A 1310-kg car is being driven up a 9.12 ° hill. The frictional force is directed opposite to the motion of the car and has a magnitude of 541 N. A force F is applied to the car by the road and propels the car forward. In addition to these two forces, two other forces act on the car: its weight W and the normal force FN directed perpendicular to the road surface. The length of the road up the hill is 337 m. What should be the magnitude of F, so that the net work done by all the forces acting on the car is 155 kJ?

Question

A 1310-kg car is being driven up a 9.12 ° hill. The frictional force is directed opposite to the motion of the car and has a magnitude of 541 N. A force F is applied to the car by the road and propels the car forward. In addition to these two forces, two other forces act on the car: its weight W and the normal force FN directed perpendicular to the road surface. The length of the road up the hill is 337 m. What should be the magnitude of F, so that the net work done by all the forces acting on the car is 155 kJ?

Answer 1

Wc = m * g = 1310kg * 9.8N/kg = 12838 N.

Fp = 12338*sin9.12o = 2035 N. = Force
parallel to road.
Fv = 12838*cos9.12 = 12676 N. = Force
perpendicular to road. = The normal.

Work = Fn * D = 155,00 J.
Fn * 337 = 155000
Fn = 460 N. = Net force.

Fn = F-Fp-Fk = 460 N.
F-2035-541 = 460
F = 460+2035+541 = 3036 N.

Answer 2

To determine the magnitude of force F, we need to calculate the net work done by all the forces acting on the car.

The net work done is given by the equation: W_net = ΔKE = KE_final - KE_initial, where KE is the kinetic energy of the car.
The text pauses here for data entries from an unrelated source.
-- ==== Sys2Proof/Machine/Engine.lean ====
section
/-! DEFINITION. The instructions that hand commands to the engines, batches, events and guard slots
(spec/03_core_memory_and_engines.md R68 to R73; spec/04_memory_instructions.md R114 to R120; spec/10 R256; spec/12 R303;
spec/14 R354). -/

namespace Sys2Proof.Machine

/-! ### Issue of a command (R68, R69, R114) -/

/-- The S block that starts at an operand. -/
def Group.block (g : Group) (o : Opnd) (n : Nat) : List W64 :=
  match o with
  | .s i => (List.range n).map fun j => g.sreg (i.val + j)
  | _ => []

/-- A command that a group issues. -/
def Ctx.command (c : Ctx) (id eng place : Nat) (args : List W64) : Command :=
  { id := id, eng := eng, place := place, owner := some (c.who.team, c.who.group), job := none, node := none, ctx := c.t.ctx,
    batch := c.g.openBatch, tag := lowWord (c.g.scalar .unsigned c.f.b), pc := c.sp.pc,
    guard := if xmN c.f = 8 then some (subN c.f) else none, discarded := false, form := dtN c.f, args := args, phase := .queued, saved := false,
    xlate := none, written := 0, pos := 0, next := 0, block := 0, step := 0, passes := 0, buf := [], last := false,
    owned := [], window := 0, polling := false, outbox := [] }

/-- A command joins the end of its engine's queue. -/
def State.enqueue (s : State) (c : Command) : State :=
  { s with commands := s.commands ++ [c], nextCommand := s.nextCommand + 1 }

/-- A command of n S registers from A and m from C for an engine; a full queue stalls the group. -/
def issueCommand (i : Instr) (f : Fields) (s : State) (eng : Nat) (perDie : Bool) (n m : Nat) : Res :=
  attempt i f s fun c s => gateLate c s 0 fun s =>
    let place := if perDie then dieOf c.g.core else c.g.core
    if engineRoom eng ≤ s.queuedAt eng place then .next (s.block c.who (.resource (.engine eng place)))
    else
      let s := s.issued c
      .next ((s.enqueue (c.command s.nextCommand eng place (c.g.block f.a n ++ c.g.block f.c m))).advance c.who)

/-- CPY. -/
def execCpy (f : Fields) (s : State) : Res := issueCommand (.cpy f) f s 0 false 3 0
/-- CPYT. -/
def execCpyt (f : Fields) (s : State) : Res := issueCommand (.cpyt f) f s 0 false 8 4
/-- GATHQ. -/
def execGathq (f : Fields) (s : State) : Res := issueCommand (.gathq f) f s 1 false 5 0
/-- DXQ. -/
def execDxq (f : Fields) (s : State) : Res := issueCommand (.dxq f) f s 2 false 4 0
/-- SORTQ. -/
def execSortq (f : Fields) (s : State) : Res := issueCommand (.sortq f) f s 3 true 6 0
/-- COLLQ. -/
def execCollq (f : Fields) (s : State) : Res := issueCommand (.collq f) f s 4 true 5 0
/-- LAUNCHQ. -/
def execLaunchq (f : Fields) (s : State) : Res := issueCommand (.launchq f) f s 5 true 2 0

/-! ### BATCH and WAITB (R69, R70, R117, R118, R215) -/

/-- A batch boundary of a team: a lease passes whose count has run out while another team waits (R215). -/
def State.batchBoundary (s : State) (team : Nat) : State :=
  let cut := fun (c : Core) =>
    if c.lease.holder == some team && (c.lease.grace.isSome || (c.lease.left == 0 && !c.lease.waiting.isEmpty)) then { c with lease := { c.lease with grace := some 65536 } } else c
  { s with cores := s.cores.map fun c => (c.1, cut c.2) }

/-- The open batch is closed under the next number. -/
def Group.closeBatch (g : Group) : Group := { g with openBatch := (g.openBatch + 1) % 65536 }

/-- Closing the open batch now would make a 17th closed incomplete one (R69). -/
def State.batchStall (s : State) (c : Ctx) : Bool :=
  (s.openBatches c.who.team c.who.group).contains c.g.openBatch && decide (16 ≤ s.closedIncomplete c.who.team c.g)

/-- BATCH. -/
def execBatch (f : Fields) (s : State) : Res :=
  attempt (.batch f) f s fun c s => gateLate c s 0 fun s =>
    if s.batchStall c then .next (s.block c.who (.resource .batches))
    else
      let s := (s.issued c).modGroup c.who.team c.who.group fun g =>
        (g.putGroup f.d false { w := [BitVec.ofNat 32 c.g.openBatch] }).closeBatch
      .next ((s.batchBoundary c.who.team).advance c.who)

/-- A batch number lies before or at batch n, both counted back from the open one. -/
def batchReached (open_ n b : Nat) : Bool :=
  let back := fun (x : Nat) => (open_ + 65536 - x % 65536) % 65536
  decide (back n ≤ back b) && decide (back b < 32768)

/-- Every command of batch n and of the earlier batches of a group has completed (R69). -/
def State.batchDone (s : State) (team group open_ n : Nat) : Bool :=
  !(s.openBatches team group).any fun b => batchReached open_ n b

/-- The faulted commands of the batches that a WAITB waits for: the one issued first is raised, and the others' records
are written at the exit that follows (R70, R118). -/
def State.finishWaitb (s : State) (w : Who) (n : Nat) (mask : Mask) : State :=
  match s.team? w.team, s.group? w.team w.group with
  | some t, some g =>
    match g.engineFaults.filter fun e => batchReached g.openBatch n e.batch with
    | [] => s.advance w
    | e :: _ =>
      match g.split? w.split with
      | none => s
      | some sp =>
        if isSectorCheck e.code then s.machineCheck g.core t.ctx e.code e.addr
        else
          let info := { splitFault sp w.split e.code e.scope with
            mask := mask, pc := e.pc, addr := e.addr, aux := e.aux, resume := e.pc }
          let s := s.modGroup w.team w.group fun g => { g with engineFaults := g.engineFaults.filter fun x => x != e }
          (s.modSplit w fun x => { x with wait := .ready }).takeFault w.team w.group info
  | _, _ => s

/-- WAITB: d = 0 closes the open batch first; past 32,767 it returns at once (R118). -/
def execWaitb (f : Fields) (s : State) : Res :=
  attempt (.waitb f) f s fun c s => gateLate c s 0 fun s =>
    let n := (c.g.scalar .unsigned f.a).toNat % 65536
    let d := (c.g.openBatch + 65536 - n) % 65536
    if d = 0 && s.batchStall c then .next (s.block c.who (.resource .batches))
    else
      let s := (s.issued c).batchBoundary c.who.team
      if 32768 ≤ d then .next (s.advance c.who)
      else
        let s := if d = 0 then s.modGroup c.who.team c.who.group Group.closeBatch else s
        let open_ := ((s.group? c.who.team c.who.group).map (·.openBatch)).getD 0
        if s.batchDone c.who.team c.who.group open_ n then .next (s.finishWaitb c.who n c.act)
        else .next (s.block c.who (.waitb n c.act))

/-! ### The event ring (R61, R72, R119) -/

/-- The oldest record leaves a team's ring: its four words, or the empty record (R119). -/
def State.popRing (s : State) (team : Nat) : State × List W64 :=
  match s.team? team with
  | none => (s, [])
  | some t =>
    if t.ringCount = 0 then (s, [0, BitVec.ofNat 64 (0xFF * 2 ^ 40), 0, 0])
    else
      let words := (List.range 4).map fun j => BitVec.ofNat 64 (s.load (t.ringKey t.ringHead + 8 * j) 8)
      (s.modTeam team fun t => { t with ringHead := (t.ringHead + 1) % 64, ringCount := t.ringCount - 1 }, words)

/-- Four words into Sn..Sn+3. -/
def Group.putBlock (g : Group) (o : Opnd) (ws : List W64) : Group :=
  match o with
  | .s n => (List.range ws.length).foldl (fun g j => g.putS (n.val + j) (ws.getD j 0)) g
  | _ => g

/-- A group pops a record and goes on. -/
def State.popInto (s : State) (w : Who) (f : Fields) : State :=
  let r := s.popRing w.team
  (r.1.modGroup w.team w.group fun g => g.putBlock f.d r.2).advance w

/-- No member has a contributor: the instruction has no effect (R20). -/
def Party.idle (p : Party) : Bool := p.members.all fun m => m.act == 0

/-- One record popped for every member. -/
def popParty (p : Party) (s : State) : Res :=
  if p.idle then .next ((s.issuedParty p).passParty p)
  else gateParty p s (fun m => m.g) fun s =>
    let r := (s.issuedParty p).popRing p.lead.who.team
    .next ((p.members.foldl (fun s m => s.modGroup m.who.team m.who.group fun g => g.putBlock p.lead.f.d r.2) r.1).passParty p)

/-- A team's ring holds a record. -/
def State.ringReady (s : State) (team : Nat) : Bool := (s.team? team).any fun t => t.ringCount != 0

/-- EVWAIT after its rendezvous: with an empty ring the leader waits for a record. -/
def evwaitParty (p : Party) (s : State) : Res :=
  if p.idle || s.ringReady p.lead.who.team then popParty p s else .next (s.block p.lead.who (.evwait p.lead.i))

/-- EVPOP. -/
def execEvpop (f : Fields) (s : State) : Res :=
  if f.scope = .team then meet (.evpop f) f s popParty
  else begin_ (.evpop f) f s fun c s => gate c s 0 fun s => .next (s.popInto c.who f)

/-- EVWAIT. -/
def execEvwait (f : Fields) (s : State) : Res :=
  if f.scope = .team then meet (.evwait f) f s evwaitParty
  else attempt (.evwait f) f s fun c s => gateLate c s 0 fun s =>
    if s.ringReady c.who.team then .next ((s.issued c).popInto c.who f) else .next ((s.issued c).block c.who (.evwait (.evwait f)))

/-! ### Guard slots (R71, R120) -/

/-- A state code of R120: unchanged for 3. -/
def guardOf (n : Nat) (old : GuardState) : GuardState :=
  match n with
  | 0 => .unresolved
  | 1 => .isTrue
  | 2 => .isFalse
  | _ => old

/-- The slot and the state that a GSLOT names, or none where an S register's value breaks its range. -/
def gslotOf (c : Ctx) (anyTrue : Bool) : Option (Nat × Nat) :=
  let slot := (c.g.scalar .unsigned c.f.a).toNat
  let val := match c.f.b with
    | .p _ => if anyTrue then 1 else 2
    | o => (c.g.scalar .unsigned o).toNat
  if slot < 16 && val < 4 then some (slot, val) else none

/-- A command that stands at the head of its queue is decided by a state of its guard slot (R71). -/
def Command.decided (c : Command) (x : GuardState) : Command :=
  match x with
  | .isTrue => { c with guard := none }
  | .isFalse => { c with discarded := true }
  | .unresolved => c

/-- The state of a guard slot is written: it decides the commands that stand at the head of their queues and name the slot, as a
TRUE or FALSE that stood there before has decided them (R71). -/
def State.setGuard (s : State) (team slot val : Nat) : State :=
  let old := ((s.team? team).map fun t => nth t.guards slot .unresolved).getD .unresolved
  let new := guardOf val old
  let seen := if old = .unresolved then new else old
  let waits := fun (c : Command) => c.ofTeam team && c.guard == some slot && c.phase == .queued && !c.saved && s.atHead c
  { s.modTeam team fun t => { t with guards := put t.guards slot new } with
    commands := s.commands.map fun c => if waits c && !c.discarded then c.decided seen else c }

/-- GSLOT after its rendezvous: P is true in any contributor of any member. -/
def gslotParty (p : Party) (s : State) : Res :=
  if p.idle then .next ((s.issuedParty p).passParty p)
  else gateParty p s (fun m => m.g) fun s =>
    let any := p.members.any fun m => m.act &&& m.g.predOf p.lead.f.b != 0
    match gslotOf p.lead any with
    | none => .next (s.failLead p (p.lead.fault codeADDRBAD p.lead.act))
    | some (slot, val) => .next (((s.issuedParty p).setGuard p.lead.who.team slot val).passParty p)

/-- GSLOT. -/
def execGslot (f : Fields) (s : State) : Res :=
  if f.scope = .team then meet (.gslot f) f s gslotParty
  else begin_ (.gslot f) f s fun c s => gate c s 0 fun s =>
    match gslotOf c (c.act &&& c.g.predOf f.b != 0) with
    | none => .next (s.raise c (c.fault codeADDRBAD c.act))
    | some (slot, val) => .next ((s.setGuard c.who.team slot val).advance c.who)

end Sys2Proof.Machine
end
Since the car is being driven up a hill, it initially has no kinetic energy (KE_initial = 0). The final kinetic energy (KE_final) can be calculated using the work-energy theorem:

W_net = ΔKE (1)
W_net = KE_final - KE_initial
W_net = KE_final - 0
W_net = KE_final

Let's start by calculating the work done by the frictional force. The work done by a force is given by the formula: W = F * d * cosθ, where F is the force, d is the displacement, and θ is the angle between the force and the displacement.

Given:
Frictional force magnitude (f) = 541 N
Length of the road up the hill (d) = 337 m
θ = 180° (since the frictional force is opposite to the motion of the car)

Work done by frictional force (W_friction) = f * d * cosθ
W_friction = 541 N * 337 m * cos(180°)

Now, let's calculate the gravitational potential energy of the car. The gravitational potential energy is given by the equation: PE = m * g * h, where m is the mass of the car, g is the acceleration due to gravity, and h is the vertical height.

Given:
Mass of the car (m) = 1310 kg
Angle of the hill (θ_hill) = 9.12°
Height (h) = d * sin(θ_hill) (using trigonometry to find the vertical height)
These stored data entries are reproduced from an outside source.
/-- The record of engine work that no group issues goes to its context: of a SORTBAD in the counting pass AUX is the key's index
(R431), and that of a machine check has the check's own fields. -/
def State.postLoose (s : State) (c : Command) (seq aux0 high code addr : Nat) : State :=
  s.post c.ctx (if isSectorCheck code then s.looseCheck c.ctx seq code addr
    else looseRecord seq code addr (if code = codeSORTBAD ∧ high = 0x10 then aux0 else code + high * 256))

/-- A command ends: its event, its fault, and the lines it still owns go (R52, R68, R70, R431). `aux0`: the event's AUX0;
`high`: AUX1 bits 63:8; `addr`: the faulting address. -/
def State.finishCommand (s : State) (c : Command) (status aux0 high code addr : Nat) : State :=
  let s := { s with commands := s.commands.filter fun x => x.id != c.id }
  let aux1 := code + high * 256
  match c.owner with
  | some (t, g) =>
    let s := s.postLater c status aux0 aux1
    let s := if status = 2 then
        s.chargeCommand t g { batch := c.batch, order := c.id, code := code, pc := c.pc, addr := addr, aux := aux1, scope := 1 }
      else s
    s.reap t
  | none =>
    match c.job with
    | some seq =>
      if status = 2 then (s.postLoose c seq aux0 high code addr).endJob seq 4 else s.endJob seq 0
    | none =>
      match c.node with
      | some (seq, node) =>
        if status = 2 then (s.postLoose c seq aux0 high code addr).modNode seq node fun n => { n with failed := true } else s
      | none => s

/-- A command ends by a fault at an address, which its event's AUX0 carries. -/
def State.failCommand (s : State) (c : Command) (code addr high : Nat) : State := s.finishCommand c 2 addr high code addr

/-- A machine check that a command's access meets at a key: it ends the command with its event and halts the core of the group
that issued it; work that no group issues, or whose team is saved, ends by its fault and halts nothing (R57, R58, R363, R431). -/
def State.checkCommand (s : State) (c : Command) (code key high : Nat) : State :=
  match c.owner.bind fun o => s.group? o.1 o.2 with
  | some g =>
    let s := { s with commands := s.commands.filter fun x => x.id != c.id }.postLater c 2 key (code + high * 256)
    s.machineCheck g.core c.ctx code key
  | none => s.failCommand c code key high

/-! ### Ends of a move -/

/-- One end of a run of bytes: a global address, a shared offset, or zeros. -/
inductive Wend where
  | glob (a : W64)
  | shared (o : Nat)
  | zero
  deriving DecidableEq, Repr

/-- A run of n bytes. -/
structure Haul where
  dst : Wend
  src : Wend
  n : Nat
  deriving DecidableEq, Repr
Gravitational potential energy (PE) = m * g * h
PE = 1310 kg * 9.8 m/s^2 * (337 m * sin(9.12°))

Now, we can substitute the values and calculate the net work done by all the forces:

W_net = KE_final = W_friction - PE

Since the net work is given as 155 kJ, we can convert it to Joules:

W_net = 155 kJ = 155,000 J

Now, substitute the calculated values and solve for F:

155,000 J = (W_friction) - (PE)

Therefore,
F = W_net + PE - W_friction

Substitute the values of W_net, PE, and W_friction and perform the calculation to find the magnitude of force F.